SEBANYAK 23.000 delegasi negara di dunia akan bertandang ke Indonesia. Pertemuan tahunan IMF dan Bank Dunia (World Bank) digelar pada tanggal 8 – 14 Oktober 2018 di Bali. Luhut Binsar Pandjaitan, selaku panitia nasional memastikan acara tersebut aman dari gempa. Ia menyebut acara ini sebagai ajang mencari bantuan internasional serta bertukar pengalaman soal mitigasi bencana.
Senada dengan Luhut, Menteri Keuangan (Menkeu) Sri Mulyani Indrawati berharap penanganan bencana gempa akan dibahas dalam pertemuan tersebut.
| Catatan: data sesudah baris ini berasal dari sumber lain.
theorem kept_trackEntry {pq : List Instr} {s : State} (hs : Kept pq s) (n : Nat) : Kept pq (trackEntry s n) := by
  unfold trackEntry
  apply kept_ite
  · exact hs
  · extract_lets +onlyGivenNames x1
    clear_value x1
    extract_lets +onlyGivenNames x2
    have h2 : Kept pq x2 := by
      unfold x2
      apply kept_setN
      apply kept_setN
      exact hs
    clear_value x2
    extract_lets +onlyGivenNames x3
    have h3 : Kept pq x3 := by
      unfold x3
      apply kept_bump
      exact h2
    clear_value x3
    extract_lets +onlyGivenNames x4
    have h4 : Kept pq x4 := by
      unfold x4
      apply kept_setCond
      apply kept_setB
      exact h3
    clear_value x4
    extract_lets +onlyGivenNames x5
    clear_value x5
    extract_lets +onlyGivenNames x6
    clear_value x6
    extract_lets +onlyGivenNames x7
    clear_value x7
    extract_lets +onlyGivenNames x8
    have h8 : Kept pq x8 := by
      unfold x8
      apply kept_setEngine
      exact h4
    clear_value x8
    extract_lets +onlyGivenNames x9
    clear_value x9
    extract_lets +onlyGivenNames x10
    have h10 : Kept pq x10 := by
      unfold x10
      apply kept_ite
      · apply kept_setCond
        apply kept_setN
        exact h8
      · exact h8
    clear_value x10
    apply kept_traysRefresh
    apply kept_sealTrackEntry
    exact h10

theorem kept_demapStart {pq : List Instr} {s : State} (n : Nat) (hs : Kept pq s) : Kept pq (demapStart s n) := by
  unfold demapStart
  apply kept_setN
  apply kept_setDsp
  exact hs

theorem kept_attemptFailed {pq : List Instr} {s : State} (hs : Kept pq s) (n : Nat) : Kept pq (attemptFailed s n) := by
  unfold attemptFailed
  extract_lets +onlyGivenNames x1
  clear_value x1
  extract_lets +onlyGivenNames x2
  clear_value x2
  apply kept_acquire
  apply kept_setDsp
  exact hs

theorem kept_ladleLoad {pq : List Instr} {s : State} (hs : Kept pq s) (n : Nat) (lo : Int) (hi : Int) (found : Int) : Kept pq
    (ladleLoad s n lo hi found) := by
  unfold ladleLoad
  apply kept_setI
  exact hs

theorem kept_tapsAdapt {pq : List Instr} {s : State} (hs : Kept pq s) (n : Nat) (grad : List (Int × Int)) : Kept pq (tapsAdapt
    s n grad) := by
  unfold tapsAdapt
  apply kept_setDsp
  exact hs

theorem kept_pilotStep {pq : List Instr} {s : State} (hs : Kept pq s) (n : Nat) (a : Acquired) : Kept pq (pilotStep s n a) :=
    by
  unfold pilotStep
  apply kept_setB
  apply kept_setF
  apply kept_tapsAdapt
  exact hs

theorem kept_execAcquisitionStepDone {pq : List Instr} (n : Nat) (a : Acquired) {s : State} (hs : Kept pq s) : KeptOut pq
    (execAcquisitionStepDone n a s) := by
  unfold execAcquisitionStepDone
  apply keptOut_onUnit
  · exact hs
  · intro t1 h2
    extract_lets +onlyGivenNames x3
    clear_value x3
    extract_lets +onlyGivenNames x4
    clear_value x4
    extract_lets +onlyGivenNames x5
    apply kept_ite
    · exact h2
    · apply kept_ite
      · apply kept_trackEntry
        apply kept_setN
        apply kept_setN
        exact h2
      · apply kept_ite
        · apply kept_attemptFailed
          exact h2
        · extract_lets +onlyGivenNames x6
          have h6 : Kept pq x6 := by
            unfold x6
            apply kept_setDsp
            exact h2
          clear_value x6
          apply kept_ite
          · split
            · apply kept_setB
              exact h6
            · apply kept_tapsAdapt
              exact h6
            · apply kept_pilotStep
              exact h6
            · apply kept_demapStart
              exact h6
          · split
            · exact h6
            · apply kept_ladleLoad
              exact h6
            · apply kept_setB
              apply kept_ladleLoad
              apply kept_setF
              exact h6
            · apply kept_tapsAdapt
              exact h6
            · apply kept_setF
              exact h6
            · apply kept_pilotStep
              exact h6
            · apply kept_demapStart
              exact h6

theorem kept_execAcquisitionStepTimeout {pq : List Instr} (n : Nat) {s : State} (hs : Kept pq s) : KeptOut pq
    (execAcquisitionStepTimeout n s) := by
  unfold execAcquisitionStepTimeout
  apply keptOut_onUnit
  · exact hs
  · intro t1 h2
    apply kept_ite
    · exact h2
    · apply kept_attemptFailed
      apply kept_bump
      exact h2

theorem kept_execRxLolTimer {pq : List Instr} (n : Nat) {s : State} (hs : Kept pq s) : KeptOut pq (execRxLolTimer n s) := by
  unfold execRxLolTimer
  apply keptOut_onUnit
  · exact hs
  · intro t1
    intro h2
    apply kept_ite
    · apply kept_setCond
      exact h2
    · exact h2

theorem kept_execWarmHoldExpired {pq : List Instr} (n : Nat) {s : State} (hs : Kept pq s) : KeptOut pq (execWarmHoldExpired n s)
    := by
  unfold execWarmHoldExpired
  apply keptOut_onUnit
  · exact hs
  · intro t1
    intro h2
    apply kept_ite
    · exact h2
    · apply kept_rxJudge
      apply kept_setDsp
      apply kept_setN
      exact h2

theorem kept_execWarmSnapshot {pq : List Instr} (n : Nat) (tone : Nat) {s : State} (hs : Kept pq s) : KeptOut pq
    (execWarmSnapshot n tone s) := by
  unfold execWarmSnapshot
  apply keptOut_onUnit
  · exact hs
  · intro t1 h2
    apply kept_ite
    · exact h2
    · extract_lets +onlyGivenNames x3
      clear_value x3
      extract_lets +onlyGivenNames x4
      clear_value x4
      apply kept_setDsp
      exact h2

theorem kept_reacquire {pq : List Instr} (n : Nat) (code : Nat) {s : State} (hs : Kept pq s) : Kept2 pq (reacquire n code s) := by
  unfold reacquire
  apply kept2_ite
  · apply kept2_mk
    exact hs
  · apply kept2_ite
    · apply kept2_mk
      exact hs
    · apply kept2_ite
      · apply kept2_mk
        exact hs
      · extract_lets +onlyGivenNames x1
        have h1 : Kept pq x1 := by
          unfold x1
          apply kept_leaveTrack
          exact hs
        clear_value x1
        apply kept2_mk
        apply kept_acquire
        exact h1

theorem kept_execReacquire {pq : List Instr} (k : Nat) (n : Nat) (code : Nat) {s : State} (hs : Kept pq s) : KeptOut pq
    (execReacquire k n code s) := by
  unfold execReacquire
  apply keptOut_next
  apply kept_hostCmd
  · exact hs
  · intro t1
    intro h2
    apply kept_reacquire
    exact h2

theorem kept_ladleFadeTo {pq : List Instr} {s : State} (n : Nat) (d : Int) (hs : Kept pq s) : Kept pq (ladleFadeTo s n d) := by
  unfold ladleFadeTo
  extract_lets +onlyGivenNames x1
  clear_value x1
  extract_lets +onlyGivenNames x2
  clear_value x2
  apply kept_setI
  apply kept_setDsp
  exact hs

theorem kept_ladleTrack {pq : List Instr} {s : State} (hs : Kept pq s) (n : Nat) : Kept pq (ladleTrack s n) := by
  unfold ladleTrack
  extract_lets +onlyGivenNames x1
  clear_value x1
  extract_lets +onlyGivenNames x2
  clear_value x2
  apply kept_ite
  · apply kept_bump
    apply kept_ladleFadeTo
    exact hs
  · extract_lets +onlyGivenNames x3
    clear_value x3
    extract_lets +onlyGivenNames x4
    have h4 : Kept pq x4 := by
      unfold x4
      apply kept_setCond
      exact hs
    clear_value x4
    apply kept_ite
    · exact h4
    · apply kept_bump
      apply kept_ladleFadeTo
      exact h4

theorem kept_execLadleTrackUpdate {pq : List Instr} (n : Nat) {s : State} (hs : Kept pq s) : KeptOut pq (execLadleTrackUpdate
    n s) := by
  unfold execLadleTrackUpdate
  apply keptOut_onUnit
  · exact hs
  · intro t1 h2
    apply kept_ite
    · exact h2
    · apply kept_ite
      · apply kept_setDsp
        exact h2
      · apply kept_ladleTrack
        exact h2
Kepala Badan Koordinasi Penanaman Modal (BKPM), Thomas Lembong berencana memanfaatkan pertemuan tahunan IMF di Bali untuk membahas pembangunan infrastruktur tahan bencana alam.
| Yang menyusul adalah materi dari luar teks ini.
-- ==== Sys2Proof/Laws/KeptCommit.lean ====
section
/-! SUPPORT. Every operation of Machine/Commit.lean keeps the queue and the well-formedness of the state. -/

namespace Sys2Proof.Machine

theorem kept_armScope {pq : List Instr} {s : State} (k : Nat) (n : Nat) (alone : Bool) (hs : Kept pq s) : Kept pq (armScope s k
    n alone) := by
  unfold armScope
  extract_lets +onlyGivenNames x1
  clear_value x1
  extract_lets +onlyGivenNames x2
  have h2 : Kept pq x2 := by
    unfold x2
    apply kept_setScope
    exact hs
  clear_value x2
  extract_lets +onlyGivenNames x3
  have h3 : Kept pq x3 := by
    unfold x3
    apply kept_setN
    apply kept_setN
    apply kept_setN
    exact h2
  clear_value x3
  apply kept_ite
  · exact h3
  · extract_lets +onlyGivenNames x4
    have h4 : Kept pq x4 := by
      unfold x4
      split
      · apply kept_ite
        · apply kept_autoEnd
          exact h3
        · exact h3
      · exact h3
    clear_value x4
    extract_lets +onlyGivenNames x5
    clear_value x5
    extract_lets +onlyGivenNames x6
    clear_value x6
    apply kept_ite
    · extract_lets +onlyGivenNames x7
      have h7 : Kept2 pq x7 := by
        unfold x7
        apply kept_drawRequest
        exact h4
      clear_value x7
      apply kept_setKlfTx
      apply Kept2.out
      exact h7
    · apply kept_ite
      · apply kept_setKlfTx
        exact h4
      · extract_lets +onlyGivenNames x8
        clear_value x8
        extract_lets +onlyGivenNames x9
        clear_value x9
        extract_lets +onlyGivenNames x10
        clear_value x10
        extract_lets +onlyGivenNames x11
        clear_value x11
        apply kept_setN
        apply kept_setKlfTx
        exact h4

theorem kept_commitArm {pq : List Instr} (k : Nat) (n : Nat) {s : State} (hs : Kept pq s) : Kept2 pq (commitArm k n s) := by
  unfold commitArm
  split
  · apply kept2_mk
    apply kept_armScope
    exact hs
  · apply kept2_mk
    exact hs

theorem kept_groupJudge {pq : List Instr} {s : State} (hs : Kept pq s) : Kept pq (groupJudge s) := by
  unfold groupJudge
  apply kept_ite
  · exact hs
  · extract_lets +onlyGivenNames x1
    clear_value x1
    extract_lets +onlyGivenNames x2
    clear_value x2
    extract_lets +onlyGivenNames x3
    have h3 : Kept pq x3 := by
      unfold x3
      apply kept_setN
      apply kept_setN
      exact hs
    clear_value x3
    apply kept_mk_tables
    · exact h3
    · exact h3.tidy.can
    · apply Tbl.wf_clear
      exact h3.tidy.scopes
    · exact h3.tidy.pages
    · exact h3.tidy.keys

theorem kept_scopeEnd {pq : List Instr} {s : State} (n : Nat) (kind : Nat) (result : Nat) (hs : Kept pq s) : Kept pq (scopeEnd s
    n kind result) := by
  unfold scopeEnd
  extract_lets +onlyGivenNames x1
  clear_value x1
  extract_lets +onlyGivenNames x2
  clear_value x2
  extract_lets +onlyGivenNames x3
  have h3 : Kept pq x3 := by
    unfold x3
    apply kept_journalAdd
    exact hs
  clear_value x3
  extract_lets +onlyGivenNames x4
  have h4 : Kept pq x4 := by
    unfold x4
    apply kept_setN
    apply kept_setN
    exact h3
  clear_value x4
  extract_lets +onlyGivenNames x5
  clear_value x5
  extract_lets +onlyGivenNames x6
  have h6 : Kept pq x6 := by
    unfold x6
    apply kept_ite
    · apply kept_setKlfTx
      exact h4
    · exact h4
  clear_value x6
  apply kept_groupJudge
  apply kept_setScope
  exact h6

theorem kept_commitEnd {pq : List Instr} {s : State} (n : Nat) (result : Nat) (hs : Kept pq s) : Kept pq (commitEnd s n result)
    := by
  unfold commitEnd
  apply kept_ite
  · apply kept_scopeEnd
    exact hs
  · exact hs

theorem kept_commitAborted {pq : List Instr} {s : State} (n : Nat) (hs : Kept pq s) : Kept pq (commitAborted s n) := by
  unfold commitAborted
  apply kept_autoEnd
  apply kept_commitEnd
  exact hs

theorem kept_commitCancel {pq : List Instr} (k : Nat) (n : Nat) {s : State} (hs : Kept pq s) : Kept2 pq (commitCancel k n s) := by
  unfold commitCancel
  extract_lets +onlyGivenNames x1
  clear_value x1
  apply kept2_ite
  · apply kept2_mk
    exact hs
  · apply kept2_ite
    · apply kept2_mk
      exact hs
    · apply kept2_ite
      · apply kept2_mk
        exact hs
      · apply kept2_mk
        apply kept_commitEnd
        exact hs

theorem kept_commitRevert {pq : List Instr} (n : Nat) {s : State} (hs : Kept pq s) : Kept2 pq (commitRevert n s) := by
  unfold commitRevert
  apply kept2_ite
  · apply kept2_mk
    exact hs
  · apply kept2_mk
    apply kept_mk
    exact hs

theorem kept_execCommitArm {pq : List Instr} (k : Nat) (n : Nat) {s : State} (hs : Kept pq s) : KeptOut pq (execCommitArm k n s)
    := by
  unfold execCommitArm
  apply keptOut_next
  apply kept_hostCmd
  · exact hs
  · intro t1
    intro h2
    apply kept_commitArm
    exact h2

theorem kept_execCommitCancel {pq : List Instr} (k : Nat) (n : Nat) {s : State} (hs : Kept pq s) : KeptOut pq (execCommitCancel
    k n s) := by
  unfold execCommitCancel
  apply keptOut_next
  apply kept_hostCmd
  · exact hs
  · intro t1
    intro h2
    apply kept_commitCancel
    exact h2

theorem kept_execCommitRevert {pq : List Instr} (k : Nat) (n : Nat) {s : State} (hs : Kept pq s) : KeptOut pq (execCommitRevert
    k n s) := by
  unfold execCommitRevert
  apply keptOut_next
  apply kept_hostCmd
  · exact hs
  · intro t1
    intro h2
    apply kept_commitRevert
    exact h2

theorem kept_groupArm {pq : List Instr} (k : Nat) {s : State} (hs : Kept pq s) : Kept2 pq (groupArm k s) := by
  unfold groupArm
  extract_lets +onlyGivenNames x1
  clear_value x1
  apply kept2_ite
  · apply kept2_mk
    exact hs
  · apply kept2_ite
    · apply kept2_mk
      exact hs
    · apply kept2_ite
      · apply kept2_mk
        exact hs
      · apply kept2_ite
        · apply kept2_mk
          exact hs
        · split
          · apply kept2_mk
            apply kept_setN
            apply kept_setN
            apply kept_foldl
            · exact hs
            · intro t2
              intro t3
              intro h4
              apply kept_armScope
              exact h4
          · apply kept2_mk
            exact hs

theorem kept_groupCancel {pq : List Instr} {s : State} (hs : Kept pq s) : Kept2 pq (groupCancel s) := by
  unfold groupCancel
  split
  · apply kept2_mk
    exact hs
  · apply kept2_mk
    apply kept_foldl
    · exact hs
    · intro t1
      intro t2
      intro h3
      apply kept_commitEnd
      exact h3
  · apply kept2_mk
    exact hs

theorem kept_execGroupArm {pq : List Instr} (k : Nat) {s : State} (hs : Kept pq s) : KeptOut pq (execGroupArm k s) := by
  unfold execGroupArm
  apply keptOut_next
  apply kept_hostCmd
  · exact hs
  · intro t1
    intro h2
    apply kept_groupArm
    exact h2

theorem kept_execGroupCancel {pq : List Instr} (k : Nat) {s : State} (hs : Kept pq s) : KeptOut pq (execGroupCancel k s) := by
  unfold execGroupCancel
  apply keptOut_next
  apply kept_hostCmd
  · exact hs
  · intro t1
    intro h2
    apply kept_groupCancel
    exact h2

theorem kept_execGroupDecisionTime {pq : List Instr} (targets : List (Nat × Nat)) {s : State} (hs : Kept pq s) : KeptOut pq
    (execGroupDecisionTime targets s) := by
  unfold execGroupDecisionTime
  apply keptOut_next
  apply kept_ite
  · exact hs
  · extract_lets +onlyGivenNames x1
    clear_value x1
    extract_lets +onlyGivenNames x2
    clear_value x2
    apply kept_ite
    · apply kept_foldl
      · exact hs
      · intro t3
        intro t4
        intro h5
        apply kept_commitEnd
        exact h5
    · apply kept_foldl
      · apply kept_setN
        exact hs
      · intro t6
        intro t7
        intro h8
        extract_lets +onlyGivenNames x9
        clear_value x9
        extract_lets +onlyGivenNames x10
        clear_value x10
        split
        · apply kept_setN
          apply kept_setKlfTx
          exact h8
        · exact h8

theorem kept_execPeerTimeout {pq : List Instr} (n : Nat) (auto : Bool) {s : State} (hs : Kept pq s) : KeptOut pq
    (execPeerTimeout n auto s) := by
  unfold execPeerTimeout
  apply keptOut_onUnit
  · exact hs
  · intro t1
    intro h2
    apply kept_ite
    · apply kept_ite
      · apply kept_autoEnd
        exact h2
      · exact h2
    · apply kept_ite
      · apply kept_raise
        apply kept_commitEnd
        exact h2
      · exact h2

theorem kept_execCountdownStart {pq : List Instr} (n : Nat) {s : State} (hs : Kept pq s) : KeptOut pq (execCountdownStart n s)
    := by
  unfold execCountdownStart
  apply keptOut_onUnit
  · exact hs
  · intro t1
    intro h2
    extract_lets +onlyGivenNames x3
    clear_value x3
    split
    · apply kept_ite
      · apply kept_setN
        exact h2
      · exact h2
    · exact h2

theorem kept_copyShadows {pq : List Instr} {s : State} (n : Nat) (hs : Kept pq s) : Kept pq (copyShadows s n) := by
  unfold copyShadows
  apply kept_foldl
  · exact hs
  · intro t1
    intro t2
    intro h3
    apply kept_setShadow
    apply kept_setVal
    exact h3

theorem kept_copyEffects {pq : List Instr} {old : State} {s : State} (n : Nat) (hs : Kept pq s) : Kept pq (copyEffects old s n)
    := by
  unfold copyEffects
  extract_lets +onlyGivenNames x1
  clear_value x1
  extract_lets +onlyGivenNames x2
  clear_value x2
  extract_lets +onlyGivenNames x3
  clear_value x3
  extract_lets +onlyGivenNames x4
  clear_value x4
  extract_lets +onlyGivenNames x5
  clear_value x5
  extract_lets +onlyGivenNames x6
  have h6 : Kept pq x6 := by
    unfold x6
    apply kept_foldl
    · exact hs
    · intro t7
      intro t8
      intro h9
      apply kept_placementChanged
      exact h9
  clear_value x6
  extract_lets +onlyGivenNames x10
  have h10 : Kept pq x10 := by
    unfold x10
    apply kept_foldl
    · exact h6
    · intro t11
      intro t12
      intro h13
      apply kept_sealCommitted
      exact h13
  clear_value x10
  extract_lets +onlyGivenNames x14
  have h14 : Kept pq x14 := by
    unfold x14
    apply kept_foldl
    · exact h10
    · intro t15
      intro t16
      intro h17
      apply kept_hubCopied
      exact h17
  clear_value x14
  extract_lets +onlyGivenNames x18
  clear_value x18
  apply kept_foldl
  · exact h14
  · intro t19
    intro t20
    intro h21
    extract_lets +onlyGivenNames x22
    clear_value x22
    extract_lets +onlyGivenNames x23
    have h23 : Kept pq x23 := by
      unfold x23
      apply kept_ite
      · exact h21
      · apply kept_setKlfTx
        exact h21
    clear_value x23
    apply kept_tuneFloorJudge
    apply kept_traysRefresh
    exact h23

theorem kept_carrierCopied {pq : List Instr} {old : State} {s : State} (hs : Kept pq s) (n : Nat) : Kept pq (carrierCopied old
    s n) := by
  unfold carrierCopied
  extract_lets +onlyGivenNames x1
  clear_value x1
  extract_lets +onlyGivenNames x2
  have h2 : Kept pq x2 := by
    unfold x2
    apply kept_ite
    · exact hs
    · apply kept_layoutTaken
      apply kept_setN
      exact hs
  clear_value x2
  extract_lets +onlyGivenNames x3
  have h3 : Kept pq x3 := by
    unfold x3
    apply kept_frontCopied
    exact h2
  clear_value x3
  extract_lets +onlyGivenNames x4
  have h4 : Kept pq x4 := by
    unfold x4
    apply kept_ite
    · apply kept_dispersionCopied
      exact h3
    · exact h3
  clear_value x4
  apply kept_ite
  · apply kept_whiskCopied
    exact h4
  · exact h4

theorem kept_commitCopy {pq : List Instr} {s : State} (hs : Kept pq s) (n : Nat) : Kept pq (commitCopy s n) := by
  unfold commitCopy
  extract_lets +onlyGivenNames x1
  have h1 : Kept pq x1 := by
    unfold x1
    apply kept_copyShadows
    exact hs
  clear_value x1
  extract_lets +onlyGivenNames x2
  have h2 : Kept pq x2 := by
    unfold x2
    apply kept_ite
    · apply kept_carrierCopied
      exact h1
    · exact h1
  clear_value x2
  apply kept_scopeEnd
  apply kept_bump
  apply kept_copyEffects
  exact h2

theorem kept_execCommitCopy {pq : List Instr} (n : Nat) (auto : Bool) {s : State} (hs : Kept pq s) : KeptOut pq (execCommitCopy
    n auto s) := by
  unfold execCommitCopy
  apply keptOut_onUnit
  · exact hs
  · intro t1
    intro h2
    extract_lets +onlyGivenNames x3
    clear_value x3
    extract_lets +onlyGivenNames x4
    clear_value x4
    apply kept_ite
    · split
      · apply kept_ite
        · apply kept_traysRefresh
          apply kept_autoApplied
          exact h2
        · exact h2
      · exact h2
    · split
      · apply kept_ite
        · apply kept_commitCopy
          exact h2
        · exact h2
      · exact h2

theorem kept_execModuleScopeTarget {pq : List Instr} {s : State} (hs : Kept pq s) : KeptOut pq (execModuleScopeTarget s) := by
  unfold execModuleScopeTarget
  apply keptOut_next
  extract_lets +onlyGivenNames x1
  clear_value x1
  extract_lets +onlyGivenNames x2
  clear_value x2
  apply kept_ite
  · apply kept_commitCopy
    exact hs
  · exact hs

end Sys2Proof.Machine
end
Indonesia begitu bangga menjadi tuan rumah pertemuan kelas dunia. Menganggap pertemuan ini banyak menguntungkan. Diantaranya sebagai ajang unjuk gigi di hadapan delegasi di seluruh dunia. Berharap mampu mendongkrak sektor pariwisata di Bali.
Sebab, gelontoran miliran hingga triliunan telah dikeluarkan demi penyelenggaraan acara ini. Sangat disayangkan bila Indonesia tak mengambil kesempatan berharga ini untuk promosi diri. Pertanyaannya, seberapa besarkah keuntungan yang didapat Indonesia?
Indonesia memiliki lima tema yang akan diangkat dalam pertemuan itu. Pertama, penguatan International Monetary System (IMS) untuk tercipta sinkronisasi kebijakan normalisasi kebijakan moneter yang ditempuh negara maju dan respons yang dilakukan negara berkembang. Kedua, ekonomi digital. Ketiga, pembangunan infrastruktur yang berkelanjutan dan peran serta pihak swasta untuk mendukung pembiayaan pembangunan infrastruktur.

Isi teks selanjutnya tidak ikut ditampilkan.